AgentCompBench Dataset
30,000 samples × 3 compression rates = 105K annotations
16 agent scenarios across 2 categories:
Structured (14K)
code_review, tool_result, json_schema, code_debug, db_query, mcp_tool_call, git_diff, browser_a11y, cicd_log
Natural (21K)
email_digest, news_aggregate, agent_history, rag_context, meeting_notes, chat_history, devops_incident, browser_session
vs LLMLingua-2
Training dataMeetingBank → AgentCompBench
Model size560M → 44–150M
Inference speed~5K → 15–25K tok/s
Rate controlPer-rate → single model
Content routingNone → auto-detect

API Reference

POST/api/compare

Main endpoint. Compresses the prompt, runs both direct and compressed requests in parallel, and streams results via SSE.

Request Body
{
  "model": "deepseek/deepseek-v3.2",
  "system_prompt": "Optional system prompt",
  "user_prompt": "Your prompt to compress",
  "compression_rate": 0.5,
  "strategy": null,
  "preset": null,
  "dict_enabled": true
}
SSE Event Types
dict_info — Dictionary compression metadata (aliases, mappings)
compression_info — Token counts, rates, content type, density info
direct_token / compact_token — Streaming tokens (parallel)
direct_done / compact_done — Final stats (tokens, latency)
dict_stats — Alias hit rate and usage in output
quality — Cosine similarity, info retention, structural preservation
output_guard — Warning if compact output exceeds direct
stream_end — Sentinel event
POST/api/compress

Standalone compression without LLM call. Returns compressed text and metrics. Supports batch mode for up to 50 documents.

GET/api/config

Returns available models, presets, strategies, and defaults.

GET/api/health

Health check. Returns worker info, thread pool size, model status, and PID.

Quick Start

1. Clone & install
git clone <repo-url>
cd opencompactor
pip install -r requirements.txt
2. Configure
cp config.example.yaml config.yaml
# Edit config.yaml with your settings
export OPENCOMPACTOR_API_KEY=your-openrouter-key
3. Run
python demo_server.py
# Server starts on http://localhost:3000
4. Docker (optional)
docker compose up -d
# Backend on :3000, frontend on :3001

How Dictionary Compression Works

The dictionary engine extracts repeating substrings from the input and assigns compact aliases.
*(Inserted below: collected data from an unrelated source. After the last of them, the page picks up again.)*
/-- A public key (44_keys.md R123). -/
def GoodKey (t : Triple) : Prop :=
  t.z = 1 ∧ t.x.toNat < Config.p ∧ t.y.toNat < Config.p ∧ CurveEq t.x.toNat t.y.toNat

/-- The 32 big-endian bytes of a 256-bit value (20_memory.md R60). -/
def be256 (v : U256) : List Byte := (List.range 32).map fun i => v.extractLsb' (8 * (31 - i)) 8

/-- The 4 big-endian bytes of a KDF counter (R61). -/
def be32 (c : Word32) : List Byte := (List.range 4).map fun i => c.extractLsb' (8 * (3 - i)) 8

/-- Byte i of the hash port's answer (10_state.md R24). -/
def digestByte (m : List Byte) (i : Nat) : Byte := (Config.hashWord m).extractLsb' (8 * (31 - i)) 8

/-- Byte i of KDF's output (45_hash_kdf.md R128): byte i mod 32 of the digest of counter i div 32 + 1. -/
def maskByte (z : List Byte) (i : Nat) : Byte := digestByte (z ++ be32 (BitVec.ofNat 32 (i / 32 + 1))) (i % 32)

/-- Region (a, l) is in bounds (20_memory.md R57). -/
def InDmem (a l : Nat) : Prop := a + l ≤ 4096

/-- Two regions overlap (R57). -/
def Overlaps (a1 l1 a2 l2 : Nat) : Prop := 0 < l1 ∧ 0 < l2 ∧ a1 < a2 + l2 ∧ a2 < a1 + l1

/-- The ciphertext of 46_ecies.md R132 with C1 = (x1, y1), the shared point (x2, y2) and the message. -/
def cipherText (t : CipherMode) (x1 y1 x2 y2 : U256) (m : List Byte) : List Byte :=
  let c1 := 0x04 :: (be256 x1 ++ be256 y1)
  let c2 := (List.range m.length).map fun i => m.getD i 0 ^^^ maskByte (be256 x2 ++ be256 y2) i
  let c3 := (List.range 32).map (digestByte (be256 x2 ++ m ++ be256 y2))
  match t with
  | .c1c3c2 => c1 ++ c3 ++ c2
  | .c1c2c3 => c1 ++ c2 ++ c3

/-- The identity a SIGN or VERIFY with H = 0 reads (47_sm2sig.md R140). -/
def identityOf (i : Bool) (s : State) : List Byte := if i then Config.defId else s.memRead s.idaddr.toNat s.idlen.toNat

/-- The input of ZA (R139): the identity's length in bits in two bytes, the identity, a, b, G and the key. -/
def zaInput (ident : List Byte) (x y : U256) : List Byte :=
  [BitVec.ofNat 8 (8 * ident.length / 256), BitVec.ofNat 8 (8 * ident.length)] ++ ident
    ++ be256 (BitVec.ofNat 256 Config.a) ++ be256 (BitVec.ofNat 256 Config.b)
    ++ be256 (BitVec.ofNat 256 Config.gx) ++ be256 (BitVec.ofNat 256 Config.gy) ++ be256 x ++ be256 y

/-- The digest e of SIGN and VERIFY (R140) for the key (x, y). -/
def digestOf (e : WReg) (h i : Bool) (x y : U256) (s : State) : Nat :=
  if h then (s.getW e).toNat
  else
    (Config.hashWord
      (be256 (Config.hashWord (zaInput (identityOf i s) x y)) ++ s.memRead s.src.toNat s.slen.toNat)).toNat

/-- The region checks of SIGN and VERIFY pass (R141): none with H = 1. -/
def SigRegions (h i : Bool) (s : State) : Prop :=
  h = true ∨ InDmem s.src.toNat s.slen.toNat ∧ (i = true ∨ s.idlen.toNat ≤ 8191 ∧ InDmem s.idaddr.toNat s.idlen.toNat)

/-- The regions SIGN and VERIFY read give bytes (R140, 20_memory.md R56). -/
def SigReadable (h i : Bool) (s : State) : Prop :=
  h = true ∨ s.readable s.src.toNat s.slen.toNat = true ∧ (i = true ∨ s.readable s.idaddr.toNat s.idlen.toNat = true)

/-- Request number `j` is the first of at most RETRY_MAX = 64 whose word is good (40_control.md R87). -/
def FirstGood (good : U256 → Prop) (s : State) (j : Nat) : Prop :=
  j < 64 ∧ good (s.rngAt j) ∧ ∀ k < j, ¬ good (s.rngAt k)

/-- None of RETRY_MAX = 64 requests has a good word. -/
def NoneGood (good : U256 → Prop) (s : State) : Prop := ∀ j < 64, ¬ good (s.rngAt j)

/-- The nonce is good for ENC (46_ecies.md R133): in [1, n − 1], S finite, and the mask of a message that is not empty
is not all zero. -/
def encNonce (key : Triple) (mlen : Nat) (v : U256) : Prop :=
  1 ≤ v.toNat ∧ v.toNat ≤ Config.n - 1
    ∧ ∃ x2 y2 : U256, mul v.toNat (.aff key.x.toNat key.y.toNat) = .aff x2.toNat y2.toNat
      ∧ (mlen = 0 ∨ ∃ i < mlen, maskByte (be256 x2 ++ be256 y2) i ≠ 0)

/-- The nonce is good for SIGN with key d and digest e (47_sm2sig.md R142): in [1, n − 1], r ≠ 0, r + k ≠ n, s ≠ 0. -/
def signNonce (d e : Nat) (v : U256) : Prop :=
  1 ≤ v.toNat ∧ v.toNat ≤ Config.n - 1
    ∧ ∃ x1 y1, mul v.toNat basePoint = .aff x1 y1
      ∧ (e + x1) % Config.n ≠ 0 ∧ (e + x1) % Config.n + v.toNat ≠ Config.n
      ∧ ((v.toNat : Int) - ((e + x1) % Config.n : Nat) * d) % Config.n ≠ 0

/-! ### The invariant -/

/-- The sequencer and the flags fit together: while busy, CMD is the running word (10_state.md R40) and DONE and
ERR are 0 (40_control.md R81); ERRCODE is 0 exactly when ERR is 0 and at most 13 (R35, 60_exceptions.md R148). -/
def State.flagsInv (s : State) : Bool :=
  (match s.engine with
    | .idle => true
    | .busy c => s.cmd == c && !s.done && !s.err)
  && (s.err == decide (s.errcode ≠ 0)) && decide (s.errcode.toNat ≤ 13)

/-- The precompute table holds a valid key, or none and (0, 0) (R43, R46, 47_sm2sig.md R144). -/
def State.tableInv (s : State) : Bool :=
  if s.tabv then keyValid ⟨s.tabKey.x, s.tabKey.y, 1⟩ else s.tabKey == ⟨0, 0⟩

/-- RES is one of the values R36 names, OUTLEN counts DMEM bytes (R38), the draw counter does not survive a
command (R44). -/
def State.resultInv (s : State) : Bool :=
  decide (s.res.toNat ≤ 3) && decide (s.outlen.toNat ≤ Config.dmemSize) && decide (s.draws = 0)

/-- DMEM is in its canonical form and has only DMEM addresses (20_memory.md R48). -/
def State.memoryInv (s : State) : Bool := s.dmem.wf && s.dmem.inDmem

/-- The invariant of the block: every step keeps it, whatever the host does. -/
def State.Inv (s : State) : Prop :=
  s.flagsInv = true ∧ s.tableInv = true ∧ s.resultInv = true ∧ s.memoryInv = true

end Machine
end Sys2Proof
end

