/-- 46_ecies.md §3, R135's property (the spec's own inference): what ENC wrote under the public key of d, DEC with d and
the same mode reads back, for every message, the empty one included, every hash function and every RNG word. -/
def Obligations.EncryptThenDecrypt : Prop :=
  ∀ (s t : State) (key : PReg) (dk : WReg) (tm : CipherMode) (dst dlen : Word32),
    s.err = false → exec (.enc key tm) s = .next t → t.err = false →
    1 ≤ (s.getW dk).toNat → (s.getW dk).toNat ≤ Config.n - 2 →
    s.getP key = Machine.norm (mul (s.getW dk).toNat basePoint) →
    s.slen.toNat ≤ dlen.toNat → InDmem dst.toNat s.slen.toNat →
    ¬ Overlaps s.dst.toNat (97 + s.slen.toNat) dst.toNat s.slen.toNat →
    let u := { t with src := s.dst, slen := t.outlen, dst := dst, dlen := dlen }
    EndsWell (exec (.dec dk tm) u) u { outlen := true, mem := (dst.toNat, s.slen.toNat) } fun v =>
      v.outlen = s.slen ∧ ∀ i < s.slen.toNat, v.dmem.read? (dst.toNat + i) = some (s.dmemByte (s.src.toNat + i))

/-- 46_ecies.md §3, R137's first sentence (the spec's own inference): another private key computes another shared point
from every point C1 = k·G that ENC can write. -/
def Obligations.WrongKeyDiffers : Prop :=
  ∀ k d e : Nat, 1 ≤ k → k ≤ Config.n - 1 → 1 ≤ d → d ≤ Config.n - 2 → 1 ≤ e → e ≤ Config.n - 2 → d ≠ e →
    mul d (mul k basePoint) ≠ mul e (mul k basePoint) ∧ mul d (mul k basePoint) ≠ .inf

/-! ### Signatures (47_sm2sig.md) -/

/-- R142: the checks in order; then the first good nonce k of at most 64 words gives r = (e + x1) mod n in W[FA] and the
s with s·(1 + d) ≡ k − r·d mod n in W[FA + 1], both in [1, n − 1]; with no good word, ERR_RETRY. -/
def Obligations.Sign : Prop :=
  ∀ (s : State) (rs key e : WReg) (h i : Bool), WellFormed (.sign rs key e h i) → s.draws = 0 →
    let d := (s.getW key).toNat
    let run := exec (.sign rs key e h i) s
    (¬ SigRegions h i s → EndsInError run s 2 {} fun _ => True)
      ∧ (SigRegions h i s → ¬ (1 ≤ d ∧ d ≤ Config.n - 2) → EndsInError run s 6 {} fun _ => True)
      ∧ (SigRegions h i s → 1 ≤ d → d ≤ Config.n - 2 → ¬ SigReadable h i s → run = .fault .dmemUnwritten)
      ∧ (SigRegions h i s → 1 ≤ d → d ≤ Config.n - 2 → SigReadable h i s →
          ∀ px py : U256, mul d basePoint = .aff px.toNat py.toNat →
            let ev := digestOf e h i px py s
            (NoneGood (signNonce d ev) s → EndsInError run s 12 { rng := true } fun t => t.rng = s.rng.drop 64)
            ∧ ∀ j, FirstGood (signNonce d ev) s j →
                EndsWell run s { w := [rs, pairNext rs], rng := true } fun t =>
                  t.rng = s.rng.drop (j + 1)
                    ∧ ∃ x1 y1, mul (s.rngAt j).toNat basePoint = .aff x1 y1
                      ∧ (t.getW rs).toNat = (ev + x1) % Config.n
                      ∧ (((t.getW (pairNext rs)).toNat : Int) * (1 + d)
                          - ((s.rngAt j).toNat - (t.getW rs).toNat * d)) % Config.n = 0
                      ∧ 1 ≤ (t.getW rs).toNat ∧ 1 ≤ (t.getW (pairNext rs)).toNat
                      ∧ (t.getW (pairNext rs)).toNat < Config.n)

/-- R143: the checks in order; a signature out of range gives RES = 0 before anything is read; else RES is 1 exactly when
t = (r + s) mod n is not 0 and Mul(s, G) + Mul(t, K) is a finite point whose x has (e + x) mod n = r. -/
def Obligations.Verify : Prop :=
  ∀ (s : State) (rs e : WReg) (key : PReg) (h i u : Bool), WellFormed (.verify rs e key h i u) →
    let r := (s.getW rs).toNat
    let sg := (s.getW (pairNext rs)).toNat
    let run := exec (.verify rs e key h i u) s
    let inRange := 1 ≤ r ∧ r ≤ Config.n - 1 ∧ 1 ≤ sg ∧ sg ≤ Config.n - 1
    let keyOk := u = true ∨ GoodKey (s.getP key)
    let kx := if u then s.tabKey.x else (s.getP key).x
    let ky := if u then s.tabKey.y else (s.getP key).y
    (u = true → s.tabv = false → EndsInError run s 13 {} fun _ => True)
      ∧ (¬ (u = true ∧ s.tabv = false) → ¬ SigRegions h i s → EndsInError run s 2 {} fun _ => True)
      ∧ (¬ (u = true ∧ s.tabv = false) → SigRegions h i s → ¬ keyOk → EndsInError run s 6 {} fun _ => True)
      ∧ (¬ (u = true ∧ s.tabv = false) → SigRegions h i s → keyOk →
          (¬ inRange → EndsWell run s { res := true } fun t => t.res = 0)
          ∧ (inRange → ¬ SigReadable h i s → run = .fault .dmemUnwritten)
          ∧ (inRange → SigReadable h i s →
              EndsWell run s { res := true } fun t =>
                (t.res = 0 ∨ t.res = 1)
                  ∧ (t.res = 1 ↔
                      (r + sg) % Config.n ≠ 0
                        ∧ ∃ x y, add (mul sg basePoint) (mul ((r + sg) % Config.n) (.aff kx.toNat ky.toNat)) = .aff x y
                          ∧ (digestOf e h i kx ky s + x) % Config.n = r)))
This is especially effective for structured content like JSON, API responses, and code. The dictionary is applied before the distilled model prunes tokens, maximizing the combined compression ratio.

Input-side aliases (§XX)
Input:   "transaction_status_code": "declined"
         "transaction_status_code": "unauthorized"
         "transaction_status_code": "throttled"

Dictionary:
  §01 = transaction_status_code

Output:  "§01": "declined"
         "§01": "unauthorized"
         "§01": "throttled"

Savings: 3 × (24 - 3) = 63 characters saved
Output-side aliases (@XX)
The LLM is instructed to use @XX aliases in its response:

  @01 = "function"  @02 = "return"  @03 = "undefined"

LLM output:  "The @01 should @02 the value instead of @03"
Expanded:    "The function should return the value instead of undefined"

Output aliases can save 2-10× more than input compression
since output tokens are typically more expensive.

The dictionary is injected into the system prompt so the LLM understands both §XX and @XX aliases. The post-processor restores all aliases in real-time during streaming, handling partial aliases split across stream chunks.

Core Innovations

1
Agent-Aware Distillation
First compression model trained specifically for agent scenarios — tool calls, code review, API responses, agent history. Outperforms generic models at 4–12× the speed.
2
Data Quality > Model Size
A 44M parameter model with domain-matched training data matches or exceeds a 560M generic model (XLM-RoBERTa-large). Runs on consumer hardware.
3
Bidirectional Dictionary Compression
Input-side §XX aliases + output-side @XX aliases. Output alias compression is 2–10× more valuable since output tokens cost more.
4
Content-Type Routing + Rate Conditioning
Auto-detects content type and routes to specialized compression. A single rate-conditioned model handles the full 0.2–0.8 range — no separate checkpoints needed.
5
Closed-Loop Adaptive Control
Runtime rate-distortion curve fitting with quality feedback. Automatically adjusts compression rate based on content density to prevent information loss.